Snail offers clues to improve anesthetics

Author:  Liebers Kate
Date:  December 2007

Evolution has been very conservative. For example, it is hard to believe how closely our nervous system resembles that of marine snails, tiny slimy creatures. The marine snail, has approximately 20,000 neurons in its central nervous system; humans have approximately one trillion. The large brain cells of this animal make it easy to study the effects of one cell in relation to another. Taking advantage of this simplicity and similarity at the cellular level, scientists have relied on the snail as a model to learn about anesthetics.

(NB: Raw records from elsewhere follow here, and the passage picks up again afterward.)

-- ==== Sys2Proof/Machine/SquadState.lean ====
section
/-!
DEFINITION. The state of a squad, of a lane and of a lane-slot pair, as plain data (R55, R127).
-/
namespace Sys2Proof.Machine

/-- R127, R136. One hardware loop: its counter, its frame, its place in the order in which loops started, and whether it has gone
back to its start (R140). -/
structure Loop where
  lc : Word := 0
  start : Word := 0
  len : BitVec 9 := 0
  active : Bool := false
  seq : Nat := 0
  again : Bool := false
  deriving DecidableEq, Repr

/-- Where a squad is (R13, R16, R303). -/
inductive Residence where
  /-- Its cluster is not yet placed. -/
  | waiting
  /-- In a lane slot of a core. -/
  | resident (core lane slot : Nat)
  /-- Saved, with its context in the squad's own fields. -/
  | saved
  /-- R98. All its threads have exited and its lane slot is free. -/
  | retired
  deriving DecidableEq, Repr

/-- R21. A clause as its lane fetched it: header address, header, words. -/
structure Clause where
  addr : Word
  hdr : Word
  words : List Word
  deriving DecidableEq, Repr

/-- R63. What keeps a squad's next clause from being ready, beside the clause's own conditions. Operations are numbered in
issue order, and `upto` is the first number issued after the waiting word. -/
inductive NextWait where
  /-- R203. A fence of a scope. -/
  | fence (scope upto : Nat)
  /-- R214. LNEXT: the copies and tiles before `upto`, then the release half, for what was issued before `rel`. -/
  | lnext (upto : Nat) (rel : Option Nat)
  /-- R227. TLBINV of an address space, for one address or all of it: first its release half, for what was issued before `upto`;
  once the entries are invalid, what was translated before the operation `inv`. -/
  | tlbinv (asid : Nat) (va : Option Nat) (upto : Nat) (inv : Option Nat)
  /-- R246. FIGUNLD of a slot. -/
  | figunld (op : Nat)
  /-- R304. PASS, until its release half is done and the token has left. -/
  | pass (upto : Nat)
  /-- R318. LKEYARM, until the marker has been sent on a link. -/
  | marker (link : Nat)
  /-- R309. REPLAY, until the release has been sent. -/
  | replay (op : Nat)
  deriving DecidableEq, Repr

/-- R26, R76. The remainder of a clause that a squad resumes: header address, index of the next word (1 to 15), and the
threads still in the clause. -/
structure Remainder where
  addr : Word
  index : Nat
  mask : Word
  /-- R136. Where these threads go at the clause's end, when a LOOP of trip count 0 before the remainder says so. -/
  jump : Option Word := none
  deriving DecidableEq, Repr

/-- The registers and counters of a squad (R55, R127) and its standing in its launch. -/
structure Squad where
  /-- The launch it belongs to. -/
  launch : Nat := 0
  /-- R294. The linear index of its block, its index in the block, its block's coordinates and its cluster's index. -/
  block : Nat := 0
  qid : Nat := 0
  bx : Nat := 0
  byy : Nat := 0
  bz : Nat := 0
  cluster : Nat := 0
  /-- R294. Its logical id. -/
  lid : Nat := 0
  place : Residence := .waiting
  /-- v0 to v31, thread t of register i under 32 i + t. -/
  v : Tab Reg := []
  /-- v32 to v63 of a saved holder of the pair lock (R68, R307), under the same keys. -/
  savedExt : Option (Tab Reg × Tab (BitVec 6)) := none
  /-- s1 to s63. -/
  sc : Tab Reg := []
  /-- p1 to p127, thread t of predicate i under 32 i + t. -/
  pr : Tab Byte := []
  /-- vpc of each thread; a thread not listed has exited (0xFFFF_FFFF). -/
  vpc : Tab Word := []
  /-- R69. Hold counts of v0 to v31. -/
  hold : Tab (BitVec 6) := []
  xcause : Byte := 0
  xpc : Word := 0
  xaddr : Reg := 0
  xinfo : Reg := 0
  xvpc : Tab Word := []
  /-- R76, R136. The clause that the last precise trap left, by its header address, and where a LOOP of trip count 0 in it sends the
  threads at its end (log 17). -/
  xjump : Option (Word × Word) := none
  /-- R73. Privileged state, and the mark of a management firmware squad. -/
  priv : Bool := false
  mgmt : Bool := false
  sname : Word := 0
  /-- R60. The mode word. -/
  mode : Word := 0
  /-- R107. Generator words. -/
  gen : Tab Word := []
  /-- R129. F, E and P of the completion flags; P of fn stands in bits [4n+3:4n]. -/
  flagF : BitVec 12 := BitVec.allOnes 12
  flagE : BitVec 12 := 0
  flagP : BitVec 48 := 0
  ocLd : BitVec 6 := 0
  ocSt : BitVec 6 := 0
  ocCp : BitVec 5 := 0
  ocTl : BitVec 4 := 0
  loop0 : Loop := {}
  loop1 : Loop := {}
  loop2 : Loop := {}
  underflow : Word := 0
  /-- R158. A POISON that waits for the next header: address and detail. -/
  poison : Option (Reg × Byte) := none
  /-- R157, R231. The 4 KiB pages a parked squad still waits for. -/
  parked : Option (List Nat) := none
  remainder : Option Remainder := none
  /-- The next clause, fetched and passed by the four stages of R340. -/
  fetched : Option Clause := none
  nextWait : Option NextWait := none
  /-- R63. What further words of the same clause wait for, after it, in their order. -/
  moreWaits : List NextWait := []
  /-- R140. The words of active loops' bodies, by address, as their first pass found them. -/
  loopBuf : Tab Word := []
  /-- R214. Released by LNEXT. -/
  released : Bool := false
  /-- R300. The barrier at which its clause has arrived. -/
  arrived : Option Nat := none
  /-- R300, R301. The barrier at which it arrived has completed: does it hold the epilogue role? -/
  barRole : Option Bool := none
  /-- R305. Its lane starts no further clause for it. -/
  halted : Bool := false
  /-- R208. Write-combining entries that must be applied before its first clause after a restore: the core they stood on, and their
number. -/
  wcbWait : List (Nat × Nat) := []
  /-- R98. It has no live thread and waits for its outstanding operations. -/
  exiting : Bool := false
  /-- R262, R307. The physical address of its save-area record, while it is saved. -/
  saveAt : Nat := 0
  /-- R274. The classes it serves, as its context carries them. -/
  serves : BitVec 16 := 0
  deriving DecidableEq, Repr

/-- R173, R245, R275. What a word that waits inside its clause waits for. -/
inductive HoldReason where
  /-- R245. The busy mark of a figure slot. -/
  | slot (n : Nat)
  /-- R173. An entry of the copy queue, or of the tile queue. -/
  | copyQueue
  | tileQueue
  /-- R275. The result of a heat. -/
  | heat (h : Nat)
  /-- R157, R202. A read that the word itself makes cannot be served yet; the lane tries the word again. -/
  | retry
  /-- R157, R323. A read that the word itself makes, an operation of its own, reaches the host. -/
  | read (op : Nat)
  /-- R156, R201. The elements of an operation still issue, one at a time. -/
  | issue (op : Nat)
  /-- R63. A barrier: a clause issues only once it lets it, so no run waits here. -/
  | barrier
  /-- R68. The pair lock; the lane tries the word again. -/
  | lock
  deriving DecidableEq, Repr

/-- R146. An event counter: its count, its source code, and whether it counts. -/
structure EventCounter where
  count : BitVec 48 := 0
  source : Byte := 0
  en : Bool := false
  deriving DecidableEq, Repr

/-- A clause in execution on a lane (R25). -/
structure Exec where
  squad : Nat
  clause : Clause
  /-- Index of the next word: 1 for the word after the header. -/
  idx : Nat
  /-- The threads still in the clause. -/
  mask : Word
  /-- The word at `idx` waits inside its clause (R173, R245, R275). -/
  hold : Option HoldReason := none
  /-- R136. Where the threads still in the clause go at its end, when a LOOP of trip count 0 says so. -/
  jump : Option Word := none
  /-- R300. At its issue its barrier word met a barrier of another kind or count. -/
  clash : Bool := false
  /-- R148. The index of the word at which it issued, and its core's event counters as they stood before it did. -/
  first : Nat := 0
  counts : Tab EventCounter := []
  deriving DecidableEq, Repr

/-- R64. A lane: the slot it last issued and the squad then in it, how many clauses of that squad's turn it has issued, whether the turn is over,
and the clause in execution. One that has never issued starts its rotation at slot 0 (log 18). -/
structure Lane where
  last : Nat := 3
  who : Nat := 0
  turns : Nat := 0
  ended : Bool := true
  cur : Option Exec := none
  deriving DecidableEq, Repr

/-- R67, R68. The extended registers of a lane-slot pair, their hold counts and the pair lock. -/
structure Pair where
  /-- v32 to v63, thread t of register i under 32 i + t. -/
  v : Tab Reg := []
  hold : Tab (BitVec 6) := []
  /-- The squad that holds the lock. -/
  owner : Option Nat := none
  /-- The squad that last held it. -/
  last : Option Nat := none
  deriving DecidableEq, Repr

end Sys2Proof.Machine
end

A big problem with anesthetics currently is that they have many unwanted side-effects on the human body such as nausea and effects on the heart. This is due to the non-selectivity of the drugs causing them to bind to several targets in the body. Identifying the specific amino acids to which these anesthetics bind could reatly reduce our problems, said Nick Franks, a professor of biophysics and anesthetics.

A review of the nervous system

Nerve cells (neurons) present in our nervous system communicate with each other in response to stimuli helping us to perceive sensations such as sound, light and pain. The potassium channel plays a significant regulation role in this communication process.

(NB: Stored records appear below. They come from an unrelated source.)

/-- R165. A write-combining entry: device, line, data, mask, the core clock of its last write, and the region and squad of
its last STP, for a refusal's record. -/
structure WcbEntry where
  id : Nat
  dev : Nat
  line : Nat
  data : Tab Byte := []
  last : Nat := 0
  region : Region := {}
  sname : Word := 0
  code : Word := 0
  deriving DecidableEq, Repr

/-- R176, R319, R320. The operations of the copy engine. -/
inductive CopyKind where
  | cpin | cpout | cpwb | mcast
  deriving DecidableEq, Repr

/-- R172. A copy queue entry. -/
structure CopyOp where
  id : Nat
  squad : Nat
  kind : CopyKind
  flag : Nat
  /-- The 64 bytes of its layout record. -/
  image : List Byte
  /-- The issuing squad's block's allocation base and size. -/
  base : Nat
  size : Nat
  region : Region := {}
  sname : Word := 0
  code : Word := 0
  /-- R182, R185. The issuing squad's rounding mode, and whether it stood in a commit section, at issue. -/
  rm : RMode := .rne
  sec : Bool := false
  row : Nat := 0
  gen : Word := 0
  under : Nat := 0
  /-- R146. The bytes that its last row wrote. -/
  wrote : Nat := 0
  /-- R172, R175. Its place among the operations of its core: the order of issue, or of the restore. -/
  ord : Nat := 0
  started : Bool := false
  /-- R185. It waits for REPLAY. -/
  parked : Bool := false
  /-- Its last row is written, or it has met an error. -/
  ended : Bool := false
  err : Bool := false
  /-- R180. Of a zero-elided panel: where the current slab and the next significand lie. -/
  slab : Nat := 0
  next : Nat := 0
  /-- R181. The 64 KiB units of the weight buffer it has written into. -/
  units : Word := 0
  /-- R187, R311. The weight buffer as a saved CPWB reads it from its save area, and the CPINs saved before it that still write there
  (log 71). -/
  wbSaved : Option (Tab Byte) := none
  wbFrom : List Nat := []
  /-- R187. The weight-buffer epoch of a CPIN's core, and that core, at its issue or its last save. -/
  epoch : Word := 0
  epochCore : Nat := 0
  /-- R319. A multicast's leaf and port masks, and its lines that some destination has not yet applied or refused. -/
  leaf : Reg := 0
  port : Reg := 0
  pending : Nat := 0
  deriving DecidableEq, Repr

/-- R193, R195. The operations of the matrix engine. -/
inductive TileKind where
  | mma
  | zero (d : Nat)
  | mov (d a : Nat)
  | add (d a : Nat)
  | scale (d : Nat) (x : Word)
  deriving DecidableEq, Repr

/-- R172. A tile queue entry. -/
structure TileOp where
  id : Nat
  squad : Nat
  kind : TileKind
  flag : Nat
  /-- The 64 bytes of its parameter block, and the core byte it lies at. -/
  image : List Byte := []
  at_ : Nat := 0
  base : Nat := 0
  region : Region := {}
  sname : Word := 0
  code : Word := 0
  /-- The next K-block. -/
  k : Nat := 0
  /-- R172, R175. Its place among the operations of its core: the order of issue, or of the restore. -/
  ord : Nat := 0
  started : Bool := false
  ended : Bool := false
  err : Bool := false
  /-- R187, R311. The weight buffer as a saved tile reads its remaining slabs from its save area, and the CPINs saved before it that still
  write there (log 71). -/
  wbSaved : Option (Tab Byte) := none
  wbFrom : List Nat := []
  deriving DecidableEq, Repr

/-- R172, R189. A bound range of a core: scratch by core byte, or the accumulator store; SRC or EXCL; its operation. -/
structure Binding where
  acc : Bool
  lo : Nat
  hi : Nat
  excl : Bool
  op : Nat
  deriving DecidableEq, Repr

/-- R172, R188. A range of the range scoreboard, by core byte, and its copy. -/
structure BoardRange where
  lo : Nat
  hi : Nat
  op : Nat
  deriving DecidableEq, Repr

/-- R192. A residency tag. -/
structure ResTag where
  key : BitVec 16 := 0
  fresh : Bool := false
  deriving DecidableEq, Repr

/-- R260, R276. An entry of a tender inbox. -/
structure InboxEntry where
  cls : Nat
  task : List Byte
  core : Nat
  sname : Word
  deriving DecidableEq, Repr

/-- R129, R249. A flagged FIG whose elements are not all done. -/
structure FlagOp where
  squad : Nat
  flag : Nat
  left : Nat
  err : Bool := false
  deriving DecidableEq, Repr

/-- R252. A combining-buffer entry: its slice, key, merged operand, request count, the die clock at its allocation, and the
requests' origins. -/
structure CombineEntry where
  slice : Nat
  asid : Nat
  slot : Nat
  pa : Nat
  va : Nat
  home : Nat := 0
  operand : Nat
  count : Nat
  born : Nat
  cores : List Nat := []
  region : Region := {}
  sname : Word := 0
  code : Word := 0
  deriving DecidableEq, Repr

/-- R251. A figure request passed to a channel update unit, with its definition. `back` names the operation and thread that
take its return value. -/
structure TileFig where
  channel : Nat
  granule : Nat
  asid : Nat
  slot : Nat
  pa : Nat
  va : Nat
  image : List Byte
  operand : Nat
  count : Nat
  back : Option (Nat × Nat) := none
  flagOp : Option Nat := none
  /-- R326. For whom the channel is asked. -/
  by_ : Asker := {}
  cores : List Nat := []
  core : Nat := 0
  region : Region := {}
  sname : Word := 0
  code : Word := 0
  deriving DecidableEq, Repr

/-- R245, R246. A FIGLD or FIGUNLD that has reached the table: the image, or none for an unload. -/
structure FigLoad where
  id : Nat
  squad : Nat
  asid : Nat
  table : Nat
  slot : Nat
  image : Option (List Byte)
  dest : Nat := 0
  deriving DecidableEq, Repr

/-- R152, R153. A line held in its home slice: pinned, by which address space; from a STREAM page; written since its fill; and, of
a pinned line, whether its way holds data (R251). -/
structure L2Line where
  pinned : Bool := false
  asid : Nat := 0
  stream : Bool := false
  dirty : Bool := false
  present : Bool := true
  deriving DecidableEq, Repr

/-- R149. A line of a memory-side cache: written since its fill? -/
structure MscLine where
  dirty : Bool := false
  deriving DecidableEq, Repr

/-- R229. A die pin table entry. -/
structure PinEntry where
  die : Nat
  asid : Nat
  share : Nat
  bytes : Nat
  deriving DecidableEq, Repr

/-- R164, R207, R250, R266, R319, R320. What a packet between devices carries. -/
inductive PodKind where
  /-- A drained write-combining entry: bytes by their place in the line at the packet's offset. -/
  | write (data : Tab Byte)
  /-- A POD load of an element. -/
  | load (op thread size : Nat)
  /-- A figure request with its definition, operand, return place and flag. -/
  | figure (slot : Nat) (img : List Byte) (x : Nat) (back : Option (Nat × Nat)) (flagOp : Option Nat)
  /-- R319. A line of a multicast on its way to its leaf switch, with its destination string; and to one destination. -/
  | cast (op : Nat) (leaf port : Reg) (data : List Byte)
  | line (op : Nat) (data : List Byte)
  /-- R267. A named store for another device: its squad, name, target register, mask, values and flag. -/
  | named (squad : Nat) (name : Word) (reg : Nat) (mask : Word) (vals : Tab Reg) (flag : Option Nat)
  /-- R158, R164. The answer to a packet of another device: its value (0 for a write), poisoned data or a refusal as an element meets them,
  or the fault of a figure. -/
  | reply (answer : ElemState)
  deriving DecidableEq, Repr

/-- R312, R314. The export window. -/
structure ExportWindow where
  asid : Nat := 0
  enable : Bool := false
  base : Nat := 0
  size : Nat := 0
  deriving DecidableEq, Repr

/-- R207, R313. A packet in flight, in the sending order of its pair of devices. -/
structure PodMsg where
  id : Nat
  src : Nat
  dst : Nat
  core : Nat := 0
  off : Nat
  kind : PodKind
  /-- Sent by this device, and on its way. -/
  mine : Bool := true
  sent : Bool := false
  /-- R313. Its sequence number in its pair, once it has left. -/
  seq : Option Word := none
  /-- R322. The export window as it stood when a packet of another device arrived. -/
  window : Option ExportWindow := none
  /-- R208. The write-combining entry that it drained. -/
  entry : Nat := 0
  /-- R131. The FIG of a NORET figure, and its squad, whose element it is until it leaves. -/
  counted : Option (Nat × Nat) := none
  region : Region := {}
  sname : Word := 0
  code : Word := 0
  deriving DecidableEq, Repr

/-- R319. Where a branch of a multicast packet goes next. -/
inductive BranchTo where
  /-- From a leaf up to a spine, carrying leaves. -/
  | spine (leaves : Reg)
  /-- From a spine down to a leaf. -/
  | leaf (l : Nat)
  /-- From a leaf down to a device. -/
  | device (d : Nat)
  deriving DecidableEq, Repr

/-- R319. A branch of a multicast line that waits for its output port. -/
structure Branch where
  op : Nat
  core : Nat
  off : Nat
  data : List Byte
  port : Reg
  goes : BranchTo
  region : Region := {}
  sname : Word := 0
  code : Word := 0
  deriving DecidableEq, Repr

/-- R320. A REDX in progress: its descriptor, operation, the result once the spine has combined it, or an error. -/
structure RedxOp where
  id : Nat
  squad : Nat
  core : Nat
  flag : Nat
  op : Nat
  image : List Byte
  region : Region := {}
  sname : Word := 0
  code : Word := 0
  sec : Bool := false
  result : Option (List Byte) := none
  err : Bool := false
  /-- R185. It waits for the pages of its result. -/
  parked : Bool := false
  deriving DecidableEq, Repr

/-- R266, R267. Where a delivery of a named store stands. -/
inductive DeliveryAt where
  | sent
  /-- Forwarded by its entry's slice to a core, lane and slot. -/
  | forwarded (core lane slot : Nat)
  deriving DecidableEq, Repr

/-- R266. A delivery: its sender, name, target register, mask of threads, their values, and its flag. `rel` is the first
operation issued after an STN.REL. -/
structure Delivery where
  id : Nat
  squad : Nat
  core : Nat
  name : Word
  reg : Nat
  mask : Word
  vals : Tab Reg
  flag : Option Nat := none
  rel : Option Nat := none
  /-- R261. Its name is none: it never leaves, and is dropped on its way. -/
  dead : Bool := false
  /-- Sent by this device. -/
  mine : Bool := true
  at_ : DeliveryAt := .sent
  deriving DecidableEq, Repr

/-- R272. A class table entry of a region: c0, the weights of RES, QD, LOAD, DIST and PINB, the residency key, the window
and the server mask. -/
structure ClassEntry where
  c0 : BitVec 16 := 0
  wRes : Byte := 0
  wQd : Byte := 0
  wLoad : Byte := 0
  wDist : Byte := 0
  wPinb : Byte := 0
  key : BitVec 16 := 0
  window : Nat := 0
  servers : BitVec 384 := 0
  deriving DecidableEq, Repr

/-- R276. Where a heat stands. -/
inductive HeatStage where
  /-- On its way to the root, or waiting there. -/
  | queued
  /-- Its window is open until a count of the root's clock. -/
  | window (closes : Nat)
  /-- Its award travels to a core. -/
  | award (core : Nat)
  /-- Its result travels back. -/
  | result (name : Word) (core : Nat)
  deriving DecidableEq, Repr

/-- R276. A heat: its tender, its bidders, the bids sent and the bids received, and the cores that have withdrawn. -/
structure Heat where
  core : Nat
  squad : Nat
  sname : Word
  dest : Nat
  cls : Nat
  task : List Byte
  rcb : Nat
  det : Bool := false
  coreMask : BitVec 384 := 0
  stage : HeatStage := .queued
  bidders : List Nat := []
  sent : List (Nat × Int) := []
  bids : List (Nat × Int) := []
  /-- R272. The class table entry as it stood when the window opened. -/
  entry : ClassEntry := {}
  withdrawn : List Nat := []
  /-- R278. The root's count at which the message under way arrives: the tender at the root, the class at the bidders, the award
  at its winner, the result at the tendering core. -/
  due : Nat := 0
  deriving DecidableEq, Repr

/-- R235, R309. A release on its way to a die fault stage: the record, and the squad whose REPLAY waits for it. -/
structure Release where
  id : Nat
  squad : Option Nat := none
  record : List Byte
  deriving DecidableEq, Repr

/-- R247. A definition cache entry. -/
structure DefEntry where
  asid : Nat
  slot : Nat
  image : List Byte
  deriving DecidableEq, Repr

end Sys2Proof.Machine
end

The channels are proteins structured of amino acids. Current anesthetics work by numbing the nerve pathways in potassium channels, preventing certain stimulus from being received as pain.

Yet this process is fairly non-exclusive; whole proteins are understood to be the binding targets of anesthetics. Whether the effects of the drugs are due to a relatively small number of molecules sites or the combined effects of many molecular sites has remained a mystery that the researchers from Imperial College sought to resolve.

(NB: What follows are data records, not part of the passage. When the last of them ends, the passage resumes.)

-- ==== Sys2Proof/Machine/CoreState.lean ====
section
/-!
DEFINITION. The state of a core and of its units, as plain data (R127, R149, R172, R220, R238, R260).
-/
namespace Sys2Proof.Machine

/-- R149, R202. An L1 line: the share scope of its page, the core clock at its fill, its bytes. -/
structure L1Line where
  scope : Nat := 0
  fill : Nat := 0
  data : List Byte := []
  deriving DecidableEq, Repr

/-- R220, R226. A TLB entry: address-space id, page number, page size in bytes, the leaf. -/
structure TlbEntry where
  asid : Nat := 0
  page : Nat := 0
  size : Nat := 4096
  leaf : Nat := 0
  deriving DecidableEq, Repr

/-- R220, R326. A walk in flight on a die's walkers, with the class and budget of the region whose access missed; a stale one's result
is discarded (R227). -/
structure Walk where
  core : Nat := 0
  asid : Nat := 0
  root : Nat := 0
  va : Nat := 0
  cls : Nat := 2
  budget : Nat := 1023
  stale : Bool := false
  deriving DecidableEq, Repr

/-- R231. A fault-filter entry: its key, the union of the access kinds (R 1, W 2, X 4, F 8, request only 16), and the
parties that wait: squad q as 2q, copy k as 2k + 1. -/
structure FilterEntry where
  asid : Nat := 0
  fq : Nat := 0
  page : Nat := 0
  rcb : Nat := 0
  kinds : Byte := 0
  fn : Nat := 0
  waiters : List Nat := []
  /-- Kinds and waiters the die stage has been told of; none before the first forwarding. -/
  sent : Option (Byte × List Nat) := none
  deriving DecidableEq, Repr

/-- R231. A page that a parked party or a REQPAGE still has to enter in the filter. -/
structure FilterWait where
  party : Nat := 0
  asid : Nat := 0
  fq : Nat := 0
  rcb : Nat := 0
  page : Nat := 0
  kinds : Byte := 0
  fn : Nat := 0
  deriving DecidableEq, Repr

/-- The state of one core. -/
structure CoreS where
  /-- R149, R150. The scratch part of the rink, by core byte. -/
  scratch : Tab Byte := []
  /-- R149, R151. The accumulator store, element (tile, row, column) under (tile * 128 + row) * 256 + column. -/
  acc : Tab Word := []
  /-- R149. The weight buffer, by byte. -/
  wb : Tab Byte := []
  /-- R149. The L1 part of the rink, by physical address divided by 128. -/
  l1 : Tab L1Line := []
  /-- R220. The TLB, newest first. -/
  tlb : List TlbEntry := []
  /-- R146, R202. Core clocks since core reset. -/
  clk : Nat := 0
  /-- R296. The region whose squads it last held. -/
  region : Option Region := none
  /-- R231. The fault filter, and the pages of parked parties that wait for an entry, in parking order. -/
  filter : List FilterEntry := []
  filterWait : List FilterWait := []
  /-- R143. The mogul counter. -/
  mogul : BitVec 48 := 0
  /-- R144. Missed deadlines by service class. -/
  missed : Tab Word := []
  /-- R146. Core event counters 0 to 15. -/
  events : Tab EventCounter := []
  /-- R201, R204. The core store path in its order of entry, and the elements that wait to enter it, in issue order. -/
  path : List PathEntry := []
  held : List PathEntry := []
  /-- R201. Elements of words in execution that have still to issue, each operation's in thread order. -/
  leaving : List PathEntry := []
  /-- R150, R204. Elements on their way to the banks of the rink, in issue order; the banks that have served an access in this clock,
  and whether one has refused an access. -/
  bank : List BankOp := []
  banksBusy : BitVec 64 := 0
  bankRefused : Bool := false
  /-- R186. The poisoned bytes of scratch and of the weight buffer, and the poisoned elements of the accumulator store. -/
  badScratch : Tab Bool := []
  badWb : Tab Bool := []
  badAcc : Tab Bool := []
  /-- R165. The write-combining buffer. -/
  wcb : List WcbEntry := []
  /-- R172. The copy queue and the tile queue, in issue order. -/
  copies : List CopyOp := []
  tiles : List TileOp := []
  /-- R172, R188, R189. The bindings and the range scoreboard. -/
  bindings : List Binding := []
  board : List BoardRange := []
  /-- R191. The weight-buffer locks: offset and length. -/
  locks : List (Nat × Nat) := []
  /-- R192. The residency tags of units 0 to 31. -/
  tags : Tab ResTag := []
  /-- R172. The weight-buffer epoch. -/
  epoch : Word := 0
  /-- R238. The slot summary, and the slot busy marks. -/
  summary : Tab Byte := []
  busy : BitVec 64 := 0
  /-- R260. The server registers, and the tender inbox, oldest first. -/
  servers : Tab Word := []
  inbox : List InboxEntry := []
  deriving DecidableEq, Repr

end Sys2Proof.Machine
end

That's where the great pond snail, Lymnaea stagnalis, comes in.

The research

According to the report published June 4, 2007 in The Journal of Biological Chemistry, this mollusk is exceptionally sensitive to general anesthetics and a series of tests (including RNA sequence analyses and examinations of functions) have shown that its potassium channels share almost half of the same amino acids found in human nervous system channels. Conveniently, the contrast between snail and human is that snail proteins are four to five times more sensitive than those of humans, making it easy for researchers to analyze affects of anesthetics upon altering certain portions of the potassium channel.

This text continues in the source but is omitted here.